In this essay we will first explain the great opportunities of Molecular Science and Engineering, describe then efforts at leading institutions, and spell out what this field needs to achieve.

Molecular science and engineering, naturally, is closely related to chemistry, the field that is mainly involved in the frontier of new synthetic routes and new characterization methods of the molecular building blocks in materials engineered for specific technical uses or evolved into the wonderful machines of the living world. The field is also entrenched in physics that furnishes the underlying principles and quantitative descriptions and develops entirely new measurement techniques such as single molecule detection and manipulation methods. Synthetic chemists have discovered synthetic routes to dendrimers, nanotubes, conducting polymers, and self-assembling molecules while physicists along with physical chemists have developed single molecule spectroscopy, atomic force microscopy, optical tweezers, and scanning tunneling microscopes, techniques that inspect and manipulate molecules at unprecedented resolutions. Chemists and physicists contributed to a revolutionary advance of crystallography, NMR spectroscopy, electron cryo-microscopy, and super-resolution light microscopy that have provided a treasure of information on the atomic and supra-atomic level structures of molecular systems, a cherished gift for many human generations. Presently, 41,000 biomolecular structures are known and freely available to anybody, yet this treasure is mostly untapped; complementing these biological structures are millions of sequences from genomic sequencing efforts supported by several funding agencies.

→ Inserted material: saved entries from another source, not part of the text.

theorem modPart_only (x0 x1) : Only [.parts] (modPart x0 x1) := by
  delta modPart
  exact (Only.bind (Only.rd _ _) (fun _ => ((wrPart_only _ _).sub rfl)))

theorem slotPut_only (x0 x1 x2) : Only [.tab] (slotPut x0 x1 x2) := by
  delta slotPut
  exact (Only.bind ((ldW_only _).sub rfl) (fun _ => ((stW_only _ _).sub rfl)))

theorem adpPin_only (x0 x1) : Only [.regs, .tab] (adpPin x0 x1) := by
  delta adpPin
  exact (Only.bind (Only.rd _ _) (fun _ => (Only.bind ((adpSet_only _ _ _ _).sub rfl) (fun _ => ((count_only _ _).sub rfl)))))

theorem showAdapters_only (x0) : Only [.regs] (showAdapters x0) := by
  delta showAdapters
  exact (Only.bind (Only.rd _ _) (fun _ => ((wrF_only _ _ _).sub rfl)))

theorem moveTail_only (x0 x1) : Only [.regs, .tab] (moveTail x0 x1) := by
  delta moveTail
  exact (Only.bind ((ringUse_only _).sub rfl) (fun _ => (Only.bind (Only.rd _ _) (fun _ => (Only.ite (Only.pure _ _) (Only.bind ((ringSet_only _ _ _ _).sub rfl) (fun _ => (Only.pure _ _))))))))

theorem adpClear_only (x0) : Only [.regs, .tab] (adpClear x0) := by
  delta adpClear
  exact (Only.bind (Only.rd _ _) (fun _ => (Only.bind (Only.forIn _ _ (fun _ _ => (Only.bind ((stW_only _ _).sub rfl) (fun _ => (Only.pure _ _))))) (fun _ => ((showAdapters_only _).sub rfl)))))

theorem slotSeal_only (x0) : Only [.tab] (slotSeal x0) := by
  delta slotSeal
  exact (Only.bind (Only.get _) (fun _ => ((slotPut_only _ _ _).sub rfl)))

theorem adpRetire_only (x0) : Only [.regs, .tab] (adpRetire x0) := by
  delta adpRetire
  exact (Only.bind (Only.rd _ _) (fun _ => (Only.bind ((adpClear_only _).sub rfl) (fun _ => (Only.bind ((count_only _ _).sub rfl) (fun _ => ((setIrq_only _ _).sub rfl)))))))

theorem addAdmitting_only (x0) : Only [.regs] (addAdmitting x0) := by
  delta addAdmitting
  exact (Only.bind ((rdF_only _ _).sub rfl) (fun _ => ((wrF_only _ _ _).sub rfl)))

theorem slotSettle_only (x0) : Only [.regs, .tab] (slotSettle x0) := by
  delta slotSettle
  exact (Only.bind (Only.get _) (fun _ => (by extract_lets -underBinder -merge -useContext +onlyGivenNames j; (try clear_value j); exact (Only.ite ((stW_only _ _).sub rfl) (Only.ite (Only.ite (Only.bind ((stW_only _ _).sub rfl) (fun _ => ((count_only _ _).sub rfl))) (Only.pure _ _)) (Only.bind ((stW_only _ _).sub rfl) (fun _ => ((stW_only _ _).sub rfl))))))))

theorem addLive_only (x0) : Only [.regs] (addLive x0) := by
  delta addLive
  exact (Only.bind ((rdF_only _ _).sub rfl) (fun _ => ((wrF_only _ _ _).sub rfl)))

theorem slotSet_only (x0 x1 x2) : Only [.tab] (slotSet x0 x1 x2) := by
  delta slotSet
  exact (Only.bind ((slotPut_only _ _ _).sub rfl) (fun _ => ((slotSeal_only _).sub rfl)))

theorem adpUnpin_only (x0 x1 x2) : Only [.regs, .tab] (adpUnpin x0 x1 x2) := by
  delta adpUnpin
  exact (Only.ite (Only.pure _ _) (Only.bind (Only.rd _ _) (fun _ => (by split; exact (Only.skip _); exact (Only.bind (Only.get _) (fun _ => (by extract_lets -underBinder -merge -useContext +onlyGivenNames j; (try clear_value j); exact (Only.bind ((adpSet_only _ _ _ _).sub rfl) (fun _ => (Only.ite ((adpRetire_only _).sub rfl) (Only.pure _ _)))))))))))

theorem slotSound_only (x0 x1) : Only [.regs, .tab, .parts] (slotSound x0 x1) := by
  delta slotSound
  exact (Only.bind (Only.get _) (fun _ => (Only.ite (Only.bind ((count_only _ _).sub rfl) (fun _ => (Only.bind ((slotSet_only _ _ _).sub rfl) (fun _ => (Only.bind ((slotSet_only _ _ _).sub rfl) (fun _ => (Only.bind ((slotSet_only _ _ _).sub rfl) (fun _ => (Only.ite (Only.bind ((stW_only _ _).sub rfl) (fun _ => ((modPart_only _ _).sub rfl))) (Only.pure _ _)))))))))) (Only.pure _ _))))

theorem slotFree_only (x0 x1) : Only [.regs, .tab, .parts] (slotFree x0 x1) := by
  delta slotFree
  exact (Only.bind (Only.get _) (fun _ => (Only.bind ((adpUnpin_only _ _ _).sub rfl) (fun _ => (Only.bind (Only.forIn _ _ (fun _ _ => (Only.bind ((stW_only _ _).sub rfl) (fun _ => (Only.pure _ _))))) (fun _ => (Only.bind ((modPart_only _ _).sub rfl) (fun _ => (Only.bind ((addLive_only _).sub rfl) (fun _ => ((slotSettle_only _).sub rfl)))))))))))

theorem tableSound_only (x0) : Only [.regs, .tab, .parts] (tableSound x0) := by
  delta tableSound
  exact (Only.bind (Only.rd _ _) (fun _ => (Only.bind (Only.forIn _ _ (fun _ _ => (Only.bind ((slotSound_only _ _).sub rfl) (fun _ => (Only.pure _ _))))) (fun _ => (Only.pure _ _)))))

theorem slotMaybeFree_only (x0 x1) : Only [.regs, .tab, .parts] (slotMaybeFree x0 x1) := by
  delta slotMaybeFree
  exact (Only.bind (Only.get _) (fun _ => (by extract_lets -underBinder -merge -useContext +onlyGivenNames j; (try clear_value j); exact (Only.ite ((slotFree_only _ _).sub rfl) (Only.pure _ _)))))

theorem sendTail_only (x0 x1) : Only [.regs, .ports, .sent] (sendTail x0 x1) := by
  delta sendTail
  exact (Only.bind (Only.get _) (fun _ => ((sendRing_only _ _ _ _ _ _ _).sub rfl)))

The world of molecules used to be far removed from the world of technological devices. The device engineer consulted the chemist and the physicist for the materials employed, but for a long time many engineers were not much aware of the materials’ molecular building blocks, their focus being on a size scale a billion times larger. But as we know, engineered devices shrank rapidly over the last fifty years and now have reached the ultimate limit of the molecule and the atom. This has happened in many engineering disciplines, magnetic information storage in electronics being a typical example. Engineers fabricate also electronic nanodevices in the latest chip technology and nanoanalytical devices in sensing, that are both molecular scale. In short, the device engineering reached the molecular level and future technology "wars" will be fought at a molecular "frontier". Incidentally, there is no further frontier, so we’d be better prepared technologically for the molecular world.

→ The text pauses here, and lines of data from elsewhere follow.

-- ==== Sys2Proof/Laws/FrameStep.lean ====
section
/-! SUPPORT. Which fields of the state each operation can change, and that it always goes on: routing, commit and recovery.
One lemma for each operation, over the lemmas of what it calls. -/

namespace Sys2Proof.Machine

theorem biasEdge_only (x0) : Only [.tab] (biasEdge x0) := by
  delta biasEdge
  exact (Only.bind (Only.get _) (fun _ => ((stW_only _ _).sub rfl)))

theorem placeWaits_only (x0) : Only [.regs] (placeWaits x0) := by
  delta placeWaits
  exact (Only.bind (Only.forIn _ _ (fun _ _ => (Only.bind ((rdF_only _ _).sub rfl) (fun _ => (Only.ite (Only.bind ((count_only _ _).sub rfl) (fun _ => (Only.pure _ _))) (Only.pure _ _)))))) (fun _ => (Only.bind (Only.forIn _ _ (fun _ _ => (Only.bind (Only.rd _ _) (fun _ => (Only.ite (Only.bind ((count_only _ _).sub rfl) (fun _ => (Only.pure _ _))) (Only.pure _ _)))))) (fun _ => (Only.pure _ _)))))

theorem placeTailWrite_only (x0 x1) : Only [.regs] (placeTailWrite x0 x1) := by
  delta placeTailWrite
  exact (Only.bind (Only.get _) (fun _ => (by extract_lets -underBinder -merge -useContext +onlyGivenNames j; (try clear_value j); exact (Only.ite (Only.bind ((count_only _ _).sub rfl) (fun _ => (Only.pure _ _))) (Only.bind ((wrF_only _ _ _).sub rfl) (fun _ => (Only.pure _ _)))))))

theorem placeSignal_only (x0) : Only [.regs, .mem, .tab] (placeSignal x0) := by
  delta placeSignal
  exact (Only.bind (Only.get _) (fun _ => (Only.ite (Only.pure _ _) (by extract_lets -underBinder -merge -useContext +onlyGivenNames j; (try clear_value j); exact (by extract_lets -underBinder -merge -useContext +onlyGivenNames j; have h0 := show ∀ y, Only [.regs, .mem, .tab] (j y) from (fun _ => (Only.bind ((wrF_only _ _ _).sub rfl) (fun _ => (Only.bind ((addF_only _ _ _).sub rfl) (fun _ => (Only.bind ((count_only _ _).sub rfl) (fun _ => ((count_only _ _).sub rfl)))))))); clear_value j; exact (by split; exact (Only.bind ((signalTile_only _ _ _ _).sub rfl) (fun _ => (h0 _))); exact (Only.bind (Only.skip _) (fun _ => (h0 _)))))))))

theorem routerWrite_only (x0 x1 x2 x3 x4) : Only [.regs, .mem, .tab, .sites, .mig] (routerWrite x0 x1 x2 x3 x4) := by
  delta routerWrite
  exact (Only.bind (Only.get _) (fun _ => (Only.bind (Only.forIn _ _ (fun _ _ => (Only.bind ((spWrite_only _ _ _ _ _).sub rfl) (fun _ => (Only.pure _ _))))) (fun _ => (Only.pure _ _)))))

theorem biasReady_only (x0) : Only [.regs, .mem, .tab, .sites, .mig] (biasReady x0) := by
  delta biasReady
  exact (Only.bind (Only.get _) (fun _ => (by split; exact (Only.skip _); exact (Only.ite (Only.pure _ _) (Only.bind ((stW_only _ _).sub rfl) (fun _ => ((routerWrite_only _ _ _ _ _).sub rfl)))))))

theorem routeSnapshot_only (x0 x1 x2 x3) : Only [.regs, .mem, .tab, .sites, .mig] (routeSnapshot x0 x1 x2 x3) := by
  delta routeSnapshot
  exact (Only.bind (Only.rd _ _) (fun _ => (Only.bind (Only.forIn _ _ (fun _ _ => (Only.bind (Only.get _) (fun _ => (Only.ite (by extract_lets -underBinder -merge -useContext +onlyGivenNames j; (try clear_value j); exact (by extract_lets -underBinder -merge -useContext +onlyGivenNames j; (try clear_value j); exact (Only.bind ((spWrite_only _ _ _ _ _).sub rfl) (fun _ => (Only.ite (Only.bind ((setPageFault_only _).sub rfl) (fun _ => (Only.bind ((count_only _ _).sub rfl) (fun _ => (Only.pure _ _))))) (Only.pure _ _)))))) (Only.pure _ _)))))) (fun _ => (Only.pure _ _)))))

theorem putLoad_only (x0 x1 x2 x3 x4 x5) : Only [.regs, .mem, .tab, .sites, .mig] (putLoad x0 x1 x2 x3 x4 x5) := by
  delta putLoad
  exact (Only.bind ((spWrite_only _ _ _ _ _).sub rfl) (fun _ => (Only.pure _ _)))

theorem routeCommit_only (x0) : Only [.regs, .mem, .tab, .sites, .mig] (routeCommit x0) := by
  delta routeCommit
  exact (Only.bind (Only.get _) (fun _ => (Only.bind (Only.forIn _ _ (fun _ _ => (Only.bind (Only.forIn _ _ (fun _ _ => (Only.bind (Only.forIn _ _ (fun _ _ => (by extract_lets -underBinder -merge -useContext +onlyGivenNames j; (try clear_value j); exact (Only.ite (Only.bind ((putLoad_only _ _ _ _ _ _).sub rfl) (fun _ => (Only.pure _ _))) (Only.pure _ _))))) (fun _ => (Only.pure _ _))))) (fun _ => (Only.bind ((wrF_only _ _ _).sub rfl) (fun _ => (Only.bind ((stW_only _ _).sub rfl) (fun _ => (Only.pure _ _))))))))) (fun _ => (Only.pure _ _)))))

theorem routeRollback_only (x0) : Only [.regs, .mem, .tab, .sites, .mig] (routeRollback x0) := by
  delta routeRollback
  exact (Only.bind (Only.get _) (fun _ => (Only.bind (Only.forIn _ _ (fun _ _ => (Only.bind (Only.forIn _ _ (fun _ _ => (Only.bind (Only.forIn _ _ (fun _ _ => (by extract_lets -underBinder -merge -useContext +onlyGivenNames j; (try clear_value j); exact (Only.ite (Only.bind ((putLoad_only _ _ _ _ _ _).sub rfl) (fun _ => (Only.pure _ _))) (Only.pure _ _))))) (fun _ => (Only.pure _ _))))) (fun _ => (by extract_lets -underBinder -merge -useContext +onlyGivenNames j; (try clear_value j); exact (Only.bind ((wrF_only _ _ _).sub rfl) (fun _ => (Only.bind ((wrF_only _ _ _).sub rfl) (fun _ => (Only.pure _ _)))))))))) (fun _ => (Only.pure _ _)))))

theorem placeBad_only (x0 x1 x2 x3 x4 x5) : Only [.regs, .mem, .tab, .sites, .mig] (placeBad x0 x1 x2 x3 x4 x5) := by
  delta placeBad
  exact (by extract_lets -underBinder -merge -useContext +onlyGivenNames j; have h0 := show ∀ y, Only [.regs, .mem, .tab, .sites, .mig] (j y) from (fun _ => (Only.bind ((count_only _ _).sub rfl) (fun _ => (Only.bind ((wrF_only _ _ _).sub rfl) (fun _ => (Only.bind ((wrF_only _ _ _).sub rfl) (fun _ => ((setIrq_only _ _).sub rfl)))))))); clear_value j; exact (by split; exact (Only.bind ((routerWrite_only _ _ _ _ _).sub rfl) (fun _ => (h0 _))); exact (Only.bind (Only.skip _) (fun _ => (h0 _)))))

theorem loadPending_only (x0 x1 x2 x3) : Only [.regs, .mem, .tab, .sites, .mig] (loadPending x0 x1 x2 x3) := by
  delta loadPending
  exact (Only.bind (Only.rd _ _) (fun _ => (by split; exact (Only.skip _); exact (Only.bind ((spWrite_only _ _ _ _ _).sub rfl) (fun _ => (Only.pure _ _))))))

Indeed, also all living systems are manifestly organized around their molecular scale. A reminder of this fact for all of us is the most common medical intervention, the pill we take against our ailments; a bunch of molecules dissolved in our stomach help against apparently complex diseases, even mental disorders. The human body and any biological organism is a society of molecules. Our century has been called with good reason the century of life science and bioengineering, but in as much as this is true, our century is then also the century of molecular science and engineering. For example, if one wishes to design organisms, e.g., algae, to photosynthetically produce hydrogen gas cheaply and abundantly, a known route is to redesign a protein in the algae to make the protein function under normal environmental conditions by rendering it tolerant against oxygen. While the bioengineer may never use chemical, only genetic tools, he or she needs to know chemistry well to retool an organism. Indeed, the leading scientific journals and popular press report almost every day of the triumphs of molecular biology and molecular medicine, be it at the occasion of the yearly Nobel prizes or in a stock market report of a biotech company.

The Computational Microscope

The scientist and engineer working at the molecular level needs to see the world of molecules where the typical length scales measure 1-1000 nm and processes most often occur on ns - ms time scales. Many experimental techniques cover this world and have lead to discoveries and insight, but all techniques cover the molecular world only in very limited ways, offering still pictures, but not movies, resolving atoms but not large systems, seeing fast or very slow processes. There exists only one "microscope" that sees electrons, atoms, molecules, and supramolecular assemblies, that shows still pictures and movies, and that microscope is computational modeling. This microscope is not perfect, but every microscopy has imaging artifacts; pictures and movies offered by the computational microscope are clearly much better than no image, and in fact, computational microscopy has had many successes.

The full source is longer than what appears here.